Suntory machine would want to be near Kirin, and soon Asahi would join the gang.
i can think of 2 reasons for this: the law prohibits street selling (in HK the street sellers ARE the tourist attraction), and the labor cost and operations cost are just too high so they delegate the selling to…vending machines.
these became my attractions. so i went from machine to machine looking for interesting drinks.
when i think about the whole transaction: rather than the human interactions involved in buying a drink, you know: saying hi, asking the price, telling which one we want, perhaps asking which one is best-selling, some chit chat with the vendor, handing the money, receiving the change (stingy bastards! haha) and saying bye, there’s now none of that. we just popped with coins, get the drink and off we go.
we dun even remember the colour of the vending machine.

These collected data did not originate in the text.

/-- Ends of waits may satisfy other waits; at most sixteen engines wait. -/
def State.lookUntil (s : State) : Nat → State
  | 0 => s
  | n + 1 =>
    let s' := s.lookAll
    if s'.waiters = s.waiters then s' else s'.lookUntil n

/-- Some engine is bound to an event or waits. -/
def State.watching (s : State) : Bool := s.engines.toList.any fun en => en.waiting.isSome || !en.bindings.isEmpty

def State.look (s : State) : State := if s.watching then s.lookUntil 17 else s

/-! ### Alarms and seals (R306, R308) -/

def securityBase : Nat := 0x030000100000

/-- An alarm: its bit, a record, a host event where enabled, and the lap scratched under ALARM_HALT (R308). -/
def State.alarm (s : State) (b : Nat) : State :=
  let s := s.setReg .SEC_ALARM [] (s.reg .SEC_ALARM ||| BitVec.ofNat 64 (2 ^ b))
  let s := s.orBits F.REF_STAT.ALERTS 4
  let s := s.recordAuto 0x0C (BitVec.ofNat 64 b) 0
  let s := if (s.fld F.SEC_CTRL.EV_EN).testBit b then s.blockEvent (0x2000 + b) securityBase else s
  if s.flag F.SEC_CTRL.ALARM_HALT then s.scratch 0x0D else s

/-- Lines, by host address / 64, that a node of region `n` covers (R306). -/
def State.nodeCovers (s : State) (n level node line : Nat) : Bool :=
  decide (s.regionBase n ≤ line * 64) && s.lineOf n (line * 64) / 8 ^ level == node

/-- A range is sealed: a table entry, or the whole region where none is free; laps that used it are scratched (R306). -/
def State.seal (s : State) (n level node : Nat) (whole : Bool := false) : State :=
  let used := s.fab.vaultLap.any fun l => whole || s.nodeCovers n level node l
  let free := (List.range 32).find? fun j => !s.flag F.SEAL.VALID [j]
  let s := match whole, free with
    | false, some j =>
      s.setReg .SEAL [j] (BitVec.ofNat 64 (2 ^ 45 + level * 2 ^ 40 + n * 2 ^ 32 + node))
    | _, _ =>
      let s := s.put F.VR_STAT.STATE 3 [n]
      (List.range 32).foldl (fun s j => if s.fld F.SEAL.REGION [j] = n then s.setReg .SEAL [j] 0 else s) s
  let s := s.recordAuto 0x0C (BitVec.ofNat 64 n) (BitVec.ofNat 64 (level * 2 ^ 32 + node)) true
  let s := s.alarm 4
  if used then s.scratch 0x0D else s

/-- The alarms and seals that the command has left to carry out. -/
def State.carryOut (s : State) : State :=
  if s.vault.alarmDue.isEmpty && s.vault.sealDue.isEmpty then s
  else
    let as := s.vault.alarmDue
    let ns := s.vault.sealDue
    let s := { s with vault := { s.vault with alarmDue := [], sealDue := [] } }
    let s := as.foldl (fun s b => (if b = 3 then (s.count F.SEC_COUNTS.LINE_TAG).tally 24 0x305 else s).alarm b) s
    ns.foldl (fun s n => s.seal n.1 n.2.1 n.2.2) s

/-! ### Answers of the Referee (R377, R381) -/

/-- The header and payload of an answer (*Mailbox message header*); ARG is returned as it came (notes/assumptions 63). -/
def answerBytes (a : RefAnswer) : List Byte :=
  bytesOf 2 a.op.toNat ++ [a.status, a.flags] ++ bytesOf 2 a.payload.length ++ bytesOf 2 a.tag.toNat ++ bytesOf 8 a.arg.toNat ++
    a.payload

/-- The word that TELL returns: STATUS and payload bytes 0 to 6. -/
def tellWord (a : RefAnswer) : W64 := BitVec.ofNat 64 (a.status.toNat + joinBytes (a.payload.take 7) * 256)

/-- An answer that a failover has interrupted carries FAILOVER (R375). -/
def State.overtake (s : State) (a : RefAnswer) : RefAnswer × State :=
  if s.ref.overtaken.contains (a.path, a.tag) then
    ({ a with flags := a.flags ||| 1 },
      { s with ref := { s.ref with overtaken := s.ref.overtaken.filter fun x => x != (a.path, a.tag) } })
  else (a, s)

/-- The answer to the engine that waits in TELL: rd, or the trap ROLE_DENIED. -/
def State.answerTell (s : State) (e : Eng) (rd : Gpr) (a : RefAnswer) : State :=
  if a.status = 2 then s.trapOpen e .roleDenied else s.endWait e rd (tellWord a) 2

/-- The answer leaves on its path: a mailbox slot whose session still holds it, the management port, the sideband, or TELL. -/
def State.sendAnswer (s : State) (a : RefAnswer) : State :=
  let (a, s) := s.overtake a
  match a.path with
  | .mailbox k =>
    if s.ref.slots[k].owner.isNone then s
    else
      let bs := answerBytes a
      let s := (List.range 34).foldl (fun s i =>
        s.setReg .MBX_ANS [k.val, i] (BitVec.ofNat 64 (joinBytes ((bs.drop (8 * i)).take 8)))) s
      { s with ref := { s.ref with slots := s.ref.slots.set k { s.ref.slots[k] with state := 2 } } }
  | .smbus => { s with ref := { s.ref with smbusAns := answerBytes a } }
  | .sideband m =>
    { s with ref := { s.ref with
        answers := s.ref.answers ++ [a]
        vdmOutstanding := setBits s.ref.vdmOutstanding m m 0 } }
  | .tell e =>
    match (s.eng e).waiting with
    | some (.tell rd) =>
      if (s.eng e).frozen then s else s.answerTell e rd a
    | _ => { s with ref := { s.ref with answers := s.ref.answers ++ [a] } }

/-- What DUMP_ENGINE answers (R380). -/
def State.dumpBytes (s : State) (e : Eng) (part1 : Bool) : List Byte :=
  let en := s.eng e
  let ws : List W64 :=
    if part1 then
      [en.pc64, en.status s.mc.active, en.tcause, en.tpc, en.tval, en.evpend, en.runtime, (s.special e 4).getD 0] ++
        en.chans.toList.map Chan.stat
    else (List.finRange 32).map en.get
  ws.flatMap fun w => bytesOf 8 w.toNat

def dumpEng (arg : W64) : Eng := Fin.ofNat 16 (bitsOf arg 3 0)

/-- The engine is frozen, and the DUMP answered; PARTIAL where it is frozen within an instruction. -/
def State.dumpNow (s : State) (p : RPath) (tag : BitVec 16) (arg : W64) (partial_ : Bool) : State :=
  let e := dumpEng arg
  let s := s.onEng e fun en => { en with frozen := true, frozenPartial := en.frozenPartial || partial_ }
  s.sendAnswer
    { path := p, op := 7, status := 0, flags := if (s.eng e).frozenPartial then 2 else 0, tag := tag, arg := arg,
      payload := s.dumpBytes e (bit arg 8) }

/-- The DUMPs whose engines have reached an instruction boundary are answered (R381). -/
def State.serveDumps (s : State) : State :=
  let due := s.ref.dumps.filter fun d => (s.eng (dumpEng d.2.2)).waiting.isNone
  if due.isEmpty then s
  else
    let s : State := { s with ref := { s.ref with dumps := s.ref.dumps.filter fun d => !due.contains d } }
    due.foldl (fun s d => s.dumpNow d.1 d.2.1 d.2.2 false) s

/-- What follows every command that can end a wait, raise a level source or leave an alarm. -/
def State.settle (s : State) : State := s.carryOut.pumpBridges.look.serveDumps

/-- What follows the end of a program within a command: its completion item may be awaited. -/
def State.settleEnd (s was : State) (e : Eng) : State :=
  if (s.eng e).state = .idle ∧ (was.eng e).state ≠ .idle then s.settle else s

/-- An engine instruction: issued, or not (see noIssue). -/
def issue (e : Eng) (s : State) (body : State → State) : Out :=
  if s.canIssue e then .next ((body (s.fetchedWord e)).settleEnd s e) else .next ((s.noIssue e).settleEnd s e)

end Sys2Proof.Machine
end

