/-- A record whose frame has been written: the loader goes on to the next one, and holds the segments that are complete to their
digests. -/
def State.recordDone (s : State) (j : Job) (sec : Nat) (bytes : List Byte) : State :=
  let c := j.cursor sec
  let c := { c with offset := c.offset + bytes.length, records := c.records + 1, bytes := c.bytes ++ bytes }
  match j.checkSegments sec c (bytes.length / 0x1000000 + 2) with
  | none => s.faultAt (j.setCursor sec c) sec 0xF none
  | some c =>
    let j := j.setCursor sec c
    let s := s.putJob j
    if j.allOver then s.completeLoad j else s

/-- A frame whose descriptor and payload have been fetched from `from_` is checked and written. -/
def State.frameIn (s : State) (j : Job) (sec : Nat) (db pb : List Byte) (from_ : Nat) (ls : List Nat) : State :=
  let d := descOf db
  let p := pb.take d.len
  let bad := fun (s : State) result => s.faultAt j sec result (some (j.cursor sec).records)
  if crc32c p ≠ BitVec.ofNat 32 d.crc then bad s 0xA
  else if !framePermitted j d then bad s 0xB
  else if !frameInRegions j d then bad s 0xC
  else match s.applyFrame j d p from_ ls with
    | (0, j, s) => s.recordDone j sec (db ++ pb)
    | (r, _, s) => bad s r

/-- The frame cannot be written now: its domain is fenced. A domain that wakes on access is asked for RUN and the record waits; else
the load ends with TRANSFER (notes/assumptions 87). -/
def State.frameWaits (s : State) (d : Nat) : State :=
  if s.flag F.PD_CTRL.WAKE_ON_ACCESS [d] then s.pdRequest d 1 else s.failTransfer .domainOff

/-- The next frame record of section `sec` is fetched, checked and written. -/
def State.frameRecord (s : State) (j : Job) (sec : Nat) : State :=
  let q := j.sectionAt sec
  let c := j.cursor sec
  let tw := if j.parallel sec then sec - 1 else j.engine.val / 4
  let base := j.addr + q.1 + c.offset
  if q.2 < c.offset + 64 then s.faultAt j sec 9 (some c.records)
  else match s.loaderFetch j.role tw base 64 with
    | (.ok, db, ls, s) =>
      let d := descOf db
      let padded := (d.len + 15) / 16 * 16
      if !descOk j.kind sec db ∨ q.2 < c.offset + 64 + padded then (s.fetched j 64 ls).faultAt j sec 9 (some c.records)
      else match (s.frameDomain d).filter s.fenced with
        | some dom => s.frameWaits dom
        | none =>
          match (s.fetched j 64 ls).loaderFetch j.role tw (base + 64) padded with
          | (.ok, pb, ls, s) => (s.fetched j padded ls).frameIn j sec db pb (base + 64) ls
          | (r, _, _, s) => s.failTransfer r
    | (r, _, _, s) => s.failTransfer r

/-- The loader goes on: with the next record, with the abort that a fault in the tower's section has brought, or with the end of an
image whose sections are all over. -/
def State.loadGoesOn (s : State) (j : Job) (t : Nat) : State :=
  let sec := j.nextSection t
  if j.allOver then s.completeLoad j
  else if (j.cursor sec).fault.isSome then s.abortParallel j
  else if j.over sec then s
  else s.frameRecord j sec

def execLoadFrameRecord (t : Tower) (s : State) : Out :=
  match s.persona.job with
  | some j => if j.accepted && s.fld F.LOAD_STAT.LOADER == 2 then .next (s.loadGoesOn j t.val).settle else .next s
  | none => .next s

/-- The load has run longer than the deadline it was accepted with (R113). -/
def execLoadTimeout (s : State) : Out :=
  match s.persona.job with
  | some j => if j.deadline = 0 then .next s else .next (s.failLoad 0x13).settle
  | none => .next s

/-! ### Activation (R116 to R120) -/

/-- The record of an activation, of what an image of kind `kind` has loaded (R112). -/
def State.recordActivation (s : State) (root : BitVec 384) (kind : Nat) (isUnsigned : Bool) : State :=
  s.record 6 (3 * 8192 + s.persona.actQueue.toNat) (roleCode s.persona.actRole) 0
    (BitVec.ofNat 64 (s.persona.actEngine.val + kind * 16 + b2n isUnsigned * 64)) (rootHead root) s.lapCount false false

def State.setPersonaId (s : State) (root : BitVec 384) : State :=
  (List.range 6).foldl (fun s i => s.setReg .PERSONA_ID [i] (wordAt root i)) s

/-- A full personality is activated: laps are halted. LATE reads 0 after it (notes/assumptions 88). -/
def State.activateFull (s : State) : State :=
  let s := (s.put F.SCHED_STAT.POS 0).put F.LOAD_STAT.LATE 0
  let s := (s.put F.LOAD_STAT.PERSONA 2).put F.LOAD_STAT.UNSIGNED (b2n s.persona.loadedUnsigned)
  let s := (s.activatePins.releaseGsr).flushContexts
  let s := (s.setReg .ACT_LAP [] s.lapCount).setPersonaId s.persona.loadedRoot
  let s : State := { s with log := { s.log with activationMark := true } }
  (s.traceLast 4 fun _ => BitVec.ofNat 64 (s.lapCount.toNat % 2 ^ 32)).recordActivation s.persona.loadedRoot 0
    s.persona.loadedUnsigned

/-- Slot `a` and slot `b` of a physical tile exchange their physical slots. -/
def State.swapSlots (s : State) (pt a b : Nat) : State :=
  (s.setSlot pt a (s.slotOf pt b)).setSlot pt b (s.slotOf pt a)

/-- A staged activation applies: slot maps are exchanged in every tower, and a staged lap setup is installed. UNSIGNED stays as the
full image left it (notes/assumptions 89). -/
def State.activateStaged (s : State) : State :=
  let s : State := s.persona.staged.foldl (fun s t =>
    { s.swapSlots (s.phys t.1) t.2.1 t.2.2 with fab := { (s.swapSlots (s.phys t.1) t.2.1 t.2.2).fab with
        tilesUsed := listAdd s.fab.tilesUsed t.1 } }) s
  let s := match s.persona.stagedSetup with
    | some u => (s.installSetup u).put F.SCHED_STAT.POS 0
    | none => s
  let root := s.persona.stagedRoot
  let s : State := { s with
    persona := { s.persona with staged := [], stagedSetup := none }
    log := { s.log with activationMark := true } }
  let s := ((s.put F.LOAD_STAT.STAGED 0).put F.LOAD_STAT.ACT_PENDING 0).flushContexts
  let s := s.traceLast 4 fun _ => BitVec.ofNat 64 (s.lapCount.toNat % 2 ^ 32)
  ((s.setReg .ACT_LAP [] s.lapCount).setPersonaId root).recordActivation root s.persona.stagedKind s.persona.stagedUnsigned

/-- CTXACT: the result code and the state (R116, R117, R123). -/
def State.ctxAct (s : State) (e : Eng) : Nat × State :=
  let at_ := s.reg .ACT_AT
  if s.persona.job.isSome then (2, s)
  else
    let s' : State := { s with persona := { s.persona with
      actEngine := e, actQueue := (s.eng e).cmdQueue, actRole := (s.eng e).role } }
    if s.persona_ = 1 then (0, s'.activateFull)
    else if !s.flag F.LOAD_STAT.STAGED then (1, s)
    else if s.flag F.LOAD_STAT.ACT_PENDING then (0, s)
    else
      let late := at_ != 0 && (decide (at_ < s.lapCount) || (at_ == s.lapCount && s.lapsRun))
      let s' := s'.put F.LOAD_STAT.LATE (b2n late)
      if !s.lapsRun && (at_ == 0 || late || at_ == s.lapCount) then (0, s'.activateStaged)
      else (0, s'.put F.LOAD_STAT.ACT_PENDING 1)

/-- A pending activation is due at the boundary just reached (R117). -/
def State.activationDue (s : State) : Bool :=
  s.flag F.LOAD_STAT.ACT_PENDING &&
    (s.reg .ACT_AT == 0 || s.flag F.LOAD_STAT.LATE || s.reg .ACT_AT == s.lapCount)

/-- While an activation is pending and laps are halted, a write to LAP_COUNT is tested as CTXACT is (R117). -/
def State.activationByCount (s : State) : State :=
  let at_ := s.reg .ACT_AT
  if !s.flag F.LOAD_STAT.ACT_PENDING || s.lapsRun || at_ == 0 then s
  else
    let s := s.put F.LOAD_STAT.LATE (b2n (decide (at_ < s.lapCount)))
    if at_ ≤ s.lapCount then s.activateStaged else s

/-- LOAD_CTRL.DISCARD: what is staged is discarded, unless an activation is pending (R123). -/
def State.discardStaged (s : State) : State :=
  if s.flag F.LOAD_STAT.ACT_PENDING then s
  else { s with persona := { s.persona with staged := [], stagedSetup := none } }.put F.LOAD_STAT.STAGED 0

end Sys2Proof.Machine
end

imagine if in the next decade or so the world becomes vending-machine-ised, and most transactions are done mechanically or electronically. when buying from a PERSON becomes so RARE and EXPENSIVE and reserved for high-value items only.
proponents of this scenario would say…hey then we’ll have more time for our kids and loved ones, right? theoretically. with so many instant messaging medias around we’d think that it improves communication, no? well, perhaps not so clearly improved but more like substituted. we have less value for the “now”. we’d rather communicate with the “far” thru instant messaging than verbal interaction with the “now in front of us”.
in the case of vending machine, we lost the opportunity to have human interaction with the human vendor and possibly learning one or two things from him, and cant wait to quickly come back to our little world again.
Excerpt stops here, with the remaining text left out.